Firstly, we should recognize Olivier's comment that $\displaystyle\int_{|z|=1} z^n dz=\int_0^{2\pi}e^{in\theta}\times ie^{i\theta}d\theta=i\int_0^{2\pi}e^{i(n+1)\theta}d\theta$. This is a simple line integral. Most importantly, this is not the same as $\displaystyle \int_{|z| = 1} z^{1-n} dz$. So Theo and Victor are talking about different integrals. And both are correct (except for a factor of i in Victor's).
Now, as to evaluating $\displaystyle\int^{2\pi}_{0}e^{i(1-n)\theta}d\theta$. Firstly, if $n = 1$ then we are evaluating $\displaystyle \int_0 ^{2 \pi} 1$ and that is very clearly $2\pi$. But for all other values, we recall the following three things:
$$e^{it\pi} = \cos t + i \sin {t} \qquad \qquad \qquad \qquad \int_0 ^{2 \pi} \sin(t) dt = \int_0 ^{2 \pi} \cos(t) dt = 0$$
Then we quickly see that for $n \not = 1$ the value of the integral in question is zero.
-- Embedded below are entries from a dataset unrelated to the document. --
/-- The Lace feeds a stream that carries the request's results (R333). -/
def resultLace (s : State) (x : Launch) (lace a : Nat) : Bool :=
  match (launchPlan s x).bind (fun p => p.laces.find? fun y => y.lace = lace), tget? s.que.reqs a with
  | some y, some r => r.streams.any fun t => t.output && y.drains.contains t.stream
  | _, _ => false

/-- The outputs that a Lace of a launch carries (R97): the joins of the Last that round into it, or 0 for a Shank step. -/
def lacePlans (s : State) (x : Launch) (lace : Nat) : List Nat :=
  match launchPlan s x with
  | none => []
  | some p =>
    if ((layerOf p x.layer).map fun y => y.onShank).getD false then [0]
    else (layerJoins p x.layer).filterMap fun j => match j.ending with
      | .round _ _ _ k => if k = lace then some j.join else none
      | .forward _ _ => none

/-- Nothing but this output is still to come onto the Lace (R177): its slab is the last of the stream. -/
def lastOutput (s : State) (x : Launch) (lace plan vec : Nat) : Bool :=
  (List.range x.vectors).all fun v => (lacePlans s x lace).all fun j =>
    (j = plan && v = vec) || x.delivered.contains (j, v) || !liveVec s x v

/-- The hardware Lace of a launch's Lace. -/
def hwLace (x : Launch) (lace : Nat) : Option Nat := (x.laces.find? fun e => e.1 = lace).map Prod.snd

/-- The slab that the next output of a Lace goes to cannot be written yet (R19, R164, R166). -/
def deliverWaits (s : State) (l lace : Nat) : Bool :=
  match ((tget? s.model.launches l).bind fun x => hwLace x lace).bind fun n => nextHandle s n with
  | some h => runWaits s (slabAddr h.toNat) 16384
  | none => false

/-- Wake the segment that a Lace's next output waits for (R166). -/
def deliverWake (l lace : Nat) (s : State) : State :=
  match ((tget? s.model.launches l).bind fun x => hwLace x lace).bind fun n => nextHandle s n with
  | some h => runWake (slabAddr h.toNat) 16384 s
  | none => s

/-- Hand the outputs of a join or of a Shank step on by Lace (R97, R181): none where the Lace has no room yet. `port` is the
unit that writes. -/
def deliver (port : BitVec 12) (l lace plan vec fmt : Nat) (o : JoinOut) (special : Bool) (s : State) : Option State :=
  match tget? s.model.launches l with
  | none => none
  | some x =>
    match hwLace x lace, vecReq x.reqs vec with
    | some hw, some a =>
      match laceTake hw [a] vec 0 false s with
      | none => none
      | some (h, s) =>
        let bytes := tensorBytes fmt false o.codes o.scales
        let words := ceilDiv bytes.length 8
        let s := storeMarked port (slabAddr h.toNat) bytes (wordPoison (fmtWidth fmt) o.poison words) s
        let seq := ((tget? s.flow.laces hw).map fun la => la.pushed).getD 0
        let e : LaceEntry :=
          { slab := h, fill := BitVec.ofNat 15 bytes.length, poison := o.poison.any id, special,
            last := lastOutput s x lace plan vec, late := false,
            gen := x.gen, seq := BitVec.ofNat 12 seq }
        let s := pushEntry hw e s
        let s := modLaunch l (fun x => { x with delivered := x.delivered ++ [(plan, vec)] }) s
        let s := if resultLace s x lace a then
            modReq a (fun r => { r with poison := r.poison + (o.poison.filter id).length }) s else s
        some (countOut a 1 s)
    | _, _ => none

/-- The rounded outputs of a join, and the counts that go with them (R97, R98, R118, R127 to R130). -/
def roundedJoin (x : Launch) (j : Join) (fmt m : Nat) (ey : Int) : JoinOut :=
  let pol := fmtPolicy x fmt
  let bad := (List.range j.lanes.length).map fun k => j.bad.contains k
  roundJoin fmt m ey pol.1 pol.2 j.special j.poisoned (j.lanes.map (laneValue j.ex)) bad

/-- The lanes of a join that a packet poisons (R98, R130, R332). -/
def forwardBad (j : Join) (k : Nat) : Bool := j.poisoned || j.bad.contains k

/-- Send a join's lanes unrounded to an open join of this module (R97, R99). -/
def forwardHere (home : Nat) (j : Join) (plan : Nat) (s : State) : State :=
  let unit := if home < 2048 then home else home - 2048
  let shank := decide (2048 ≤ home)
  match joinAt s j.launch plan j.vec with
  | some (h, id, d) =>
    sendHeld (homePort h) (longSumPacket (selfId s) d.island (selfId s) shank unit id 0 j.lanes (forwardBad j) true) false s
  | none => s

/-- Send a join's lanes unrounded to the join that the Last names (R97, R405). -/
def forwardJoin (home : Nat) (j : Join) (rank join : Nat) (s : State) : State :=
  let unit := if home < 2048 then home else home - 2048
  let shank := decide (2048 ≤ home)
  let dm := modOfRank s rank
  if membersOf s = [] || dm = selfId s then forwardHere home j join s
  else if mayCarry s dm then
    let (di, s) := takeFree s
    let (id, s) := takeFree s
    let port := linkPort ((gangLink s dm home).getD 0)
    sendHeld port (longSumPacket dm (di % 2048) (selfId s) shank unit id 0 j.lanes (forwardBad j) true) false s
  else bump (ob 0x6214 1) s

/-- Joins from this number on gather the slices of one join of the Last that lie on another island than it (R206): their
partial is forwarded to it. -/
def partialBase : Nat := 2 ^ 32

/-- What the SEC-DED code finds when limbs of the `touched` lanes are read (R92, R98, R321 to R323): a correction is counted and
written back; a limb beyond correction poisons its lane, is counted, and is a failure of the island, or of the cluster that
holds the lanes (R336). -/
def limbFailure (home : Nat) (s : State) : State :=
  if home < 2048 then islandFailure home (uncorrectable 3 home s) else clusterFailure (home - 2048) (uncorrectable 6 (home - 2048) s)

/-- Read limbs of a join's lanes, as `limbFailure` says. -/
def limbRead (home : Nat) (touched : Nat → Bool) (j : Join) (s : State) : Join × State :=
  j.dev.foldl (fun (acc : Join × State) e =>
    let (j, s) := acc
    let lane := e.1 / 5
    let limb := e.1 % 5
    if !touched lane then (j, s)
    else match eccDecode e.2 with
    | .clean => (j, s)
    | .poison => (j, s)
    | .checkBit k =>
      ({ j with dev := tdel j.dev e.1 }, correctedError (if home < 2048 then 1 else 2) (home % 2048) e.1 (64 + k) s)
    | .dataBit i =>
      ({ j with dev := tdel j.dev e.1
                lanes := j.lanes.set lane ((j.lanes.getD lane 0) ^^^ BitVec.ofNat 320 (2 ^ (64 * limb + i))) },
       correctedError (if home < 2048 then 1 else 2) (home % 2048) e.1 i s)
    | .uncorrectable =>
      ({ j with bad := j.bad ++ [lane], dev := tset j.dev e.1 0xFF }, limbFailure home s)) (j, s)
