-- ==== Sys2Proof/Machine/Shank.lean ====
section
/-! DEFINITION. Shank (R132 to R156): tiles, recomputes and their streaming reads, covers, spilled layers, adapters and the
steps that the Last places on a cluster. Choices of the model: notes/assumptions/17.md (DESIGN CHOICE),
notes/assumptions/26.md (DESIGN CHOICE). -/

namespace Sys2Proof.Machine

/-! ## Weights as Shank reads them (R145, R147, R148, R330) -/

/-- Where a slice of a launch lies. -/
def slicePlace (s : State) (x : Launch) (slice : Nat) : Option Placed :=
  (placesOf s x.slot x.gen).find? fun p => p.slice = slice

/-- A row of a spilled slice from its third of a storage-mode bank (R148, R239): 128 bytes in a line with a CRC. -/
def spilledRow (b : Bank) (third row : Nat) : Option Nat :=
  let a := third * 131072 + 128 * row
  if lineOk b (a / 512) then some (leNat (sub (lineBytes b (a / 512)) (a % 512) 128)) else none

/-- The lines that hold rows of a spilled slice. -/
def spilledLines (third : Nat) (rows : List Nat) : List Nat := (rows.map fun r => (third * 131072 + 128 * r) / 512).eraseDups

/-- A row of a covered slice: from the cover copy, or from the bank by streaming read where the copy has not got it
(R147, R330). -/
def coveredRow (s : State) (bank row : Nat) : Option Nat :=
  match tget? s.model.covers bank with
  | some c =>
    if c.slabs = [] || c.missing.contains row then coverRow s bank row
    else
      let a := slabAddr ((c.slabs.getD (row / 128) 0).toNat) + 128 * (row % 128)
      if hPoison s.hbr a 128 then coverRow s bank row else some (leNat (harbRead s a 128))
  | none => coverRow s bank row

/-- The logical bits of a slice's row, or none where it stays poisoned. -/
def sliceRow (s : State) (p : Placed) (row : Nat) : Option Nat :=
  if p.spill then spilledRow (bankOf s p.bank) p.third row else coveredRow s p.bank row

/-- Add one row of column bits into exact lanes (R141). -/
def addRow (x : Int) (cols frac outs : Nat) (scale : Nat → Int) (bits : Nat) (lanes : List (BitVec 320)) :
    List (BitVec 320) :=
  addWeights x frac ((List.range outs).map fun k => (rowWeight cols k bits, scale k)) lanes

/-- The contribution of a whole slice (R141, R147, R148): lanes, and the rows that stay poisoned. -/
def sliceDot (s : State) (x : Launch) (r : SliceRec) (p : Placed) (xs : List Int) : List (BitVec 320) × List Nat :=
  let fmt := r.format.toNat
  (List.range r.rows).foldl (fun (acc : List (BitVec 320) × List Nat) i =>
    let v := xs.getD i 0
    if v = 0 then acc
    else match sliceRow s p i with
      | some bits =>
        let scale := fun k => if sliceScaled r then sliceScale s x.slot x.gen r.slice r.outputs (i / 32) k else 0
        (addRow v (fmtCols fmt) (fmtFrac fmt) r.outputs scale bits acc.1, acc.2)
      | none => (acc.1, acc.2 ++ [i])) (List.replicate r.outputs 0, [])
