/-- The sending link port takes a packet for another module (R384, R396, R405): each packet begins a FLIT. -/
def sendPacket (port : Nat) (h : Flit) (body : List Flit) (s : State) : State :=
  let dm := bitsAt h.data.toNat 59 57
  let t := packetType h
  if t ≠ 1 && t ≠ 2 && t ≠ 3 then bump (ob 0x6214 1) s
  else match (if mayCarry s dm then portLink s port dm else none) with
    | some k =>
      (chunksOf 30 (body.length + 1) (h :: body)).foldl (fun s c => transmit k 1 (flitWords c).1 (flitWords c).2 s) s
    | none =>
      if t = 1 then send (.soundData (BitVec.ofNat 12 (packetSender h)) (poisonAnswer h) true) s
      else bump (ob 0x6214 1) s

/-- A packet leaves the hop towards its port. -/
def hopDeliver (port : BitVec 12) (h : Flit) (body : List Flit) (s : State) : State :=
  -- the link layer delivers exactly once (R102): from here on the sender holds nothing
  if 2339 ≤ port.toNat then ackPacket [h] (sendPacket port.toNat h body s)
  else send (.soundData port (h :: body) (packetPoison (h :: body))) s

/-- A packet is discarded or delivered poisoned by a hop (R175): counted; a discarded one is issued
again (R21), and at an island's port it is a failure of the island (R336). -/
def hopFault (port : BitVec 12) (packet : List Flit) (discarded : Bool) (s : State) : State :=
  let s := bump (ob 0x4032 1) s
  if discarded then resendLost port packet (if port.toNat < 2048 then islandFailure port.toNat s else s) else s

/-- Sound ports of the part (R171). -/
def portExists (s : State) (port : BitVec 12) : Bool :=
  port.toNat < nIslands s || (2048 ≤ port.toNat && port.toNat ≤ 2345)

/-- Count the corrected flits of a packet (R175, R323). -/
def countCorrected (port : BitVec 12) (p : List Flit) (s : State) : State :=
  (p.filter flitCorrected).foldl (fun s _ =>
    bucketAdd 4 port.toNat (bump (ob 0x8042 1) (bump (ob 0x4030 1) s))) s

/-- SOUND_HOP (R172, R175, R384, R405): a packet with its flits as they finally arrived, and how often each was resent. -/
def execSoundHop (port : BitVec 12) (packet : List Flit) (resends : List Nat) (s : State) : Res :=
  if !portExists s port then .fault .absentUnit
  else
    match packet with
    | [] => .next s
    | h0 :: rest =>
      let n := (((List.range packet.length).zip packet).map fun e =>
        if flitBroken e.2 then 2 else min 2 (resends.getD e.1 0)).sum
      let s := countCorrected port packet (bumpBy (ob 0x4031 1) n s)
      let h := hopFlit h0
      let body := rest.map hopFlit
      let t := packetType h
      if flitBroken h0 then .next (hopFault port packet true s)
      else if t = 0 || 8 ≤ t then .next (raise .snBadType 8 port.toNat (bump (ob 0x4033 1) s))
      else if !(rest.any flitBroken) then .next (hopDeliver port h body s)
      else if t = 2 then
        let h := mkFlit (h.data ||| BitVec.ofNat 64 (2 ^ 27))
        .next (hopFault port packet false (hopDeliver port h (body.map fun f => if flitBroken f then poisonFlit f else f) s))
      else if t = 3 then .next (hopFault port packet false (hopDeliver port h (body.map poisonFlit) s))
      else .next (hopFault port packet true s)

/-! ## The replay buffer (R385, R386, R388) -/

/-- FLITs of a replay buffer after the acknowledged SEQ. -/
def afterAck (ack : BitVec 12) (l : List (BitVec 12 × Bytes)) : List (BitVec 12 × Bytes) :=
  if l.any fun e => e.1 = ack then (l.dropWhile fun e => e.1 ≠ ack).drop 1 else l

/-- Free the replay buffer up to the acknowledged SEQ, and send the FLITs that waited for the room (R385). -/
def acknowledge (k : Nat) (ack : BitVec 12) (s : State) : State :=
  let l := linkOf s k
  let left := afterAck ack l.replay
  let sent := min replayDepth l.replay.length - (l.replay.length - left.length)
  let s := modLink k (fun l => { l with replay := left }) s
  if l.retraining then s
  else ((left.take replayDepth).drop sent).foldl (fun s e => send (.straitFlit k e.1 e.2) s) s

/-- Re-send what the replay buffer holds, in order, and count the replay (R385). -/
def replayAll (k : Nat) (s : State) : State :=
  let l := linkOf s k
  if l.replay = [] then s
  else
    let s := modLink k (fun l => { l with replays := l.replays + 1 }) (bump (ob 0x6212 1) s)
    (l.replay.take replayDepth).foldl (fun s e => send (.straitFlit k e.1 e.2) s) s

/-! ## Aborts of group launches (R403) -/

/-- The group requests of these KEYs that this module holds (R402). -/
def groupReqs (s : State) (keys : List (BitVec 64)) : List Nat :=
  (reqsOfKeys s keys).filter fun a => ((tget? s.que.reqs a).map fun r => groupLast s r.slot).getD false

/-- Stop the requests of these KEYs here and drop what was agreed of them; count one abort (R403). -/
def abortKeys (unit : Nat) (keys : List (BitVec 64)) (s : State) : State :=
  let as_ := groupReqs s keys
  let s := modStrait (fun g =>
    { g with agreed := g.agreed.filter (fun e => !(e.1.any fun k => keys.contains k))
             reports := g.reports.filter fun r => !keys.contains r.key }) s
  if as_ = [] then s
  else
    let s := as_.foldl (fun s a => stopRequest a St.groupAborted 0 false s) s
    raise .groupAborted 8 unit (bump (ob 0x6208 1) s)

/-- Send ABORT to every member and abort here (R403); the member that detects it names what is missing also where it holds no
request of these KEYs itself. -/
def sendAbort (unit : Nat) (keys : List (BitVec 64)) (s : State) : State :=
  if keys = [] then s
  else
    let t := (peersOf s).foldl (fun s m => sendCtl m ctlAbort (keys.map BitVec.toNat) s) s
    let t := abortKeys unit keys t
    if groupReqs s keys = [] then raise .groupAborted 8 unit (bump (ob 0x6208 1) t) else t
I think that the original question was entirely based around why we care to break this up into cases, when n is or is not 1. Now that we know the answer, this might seem very apparent. Or it might not. The big key is that in evaluating this integral, I used that $e^{i t \pi} = \cos t + i \sin t$, but if $t = 0$ then this rings hollow. It says that $e^0 = \cos(0) + i \sin(0)$, which is still true ($1 = 1$).
So in that sense, there is no need to split it up into cases, or to look at e prior to the evaluation of the integral. But we do need to realize that when $n = 1$ we end up evaluating $\int_0 ^{2 \pi} \cos(0) dt = 2 \pi$ instead of something that goes to zero.
But on a more qualitative note, there is no reason not to evaluate it before-hand. As then we can do both cases in our heads immediately.
I hope this clears the air.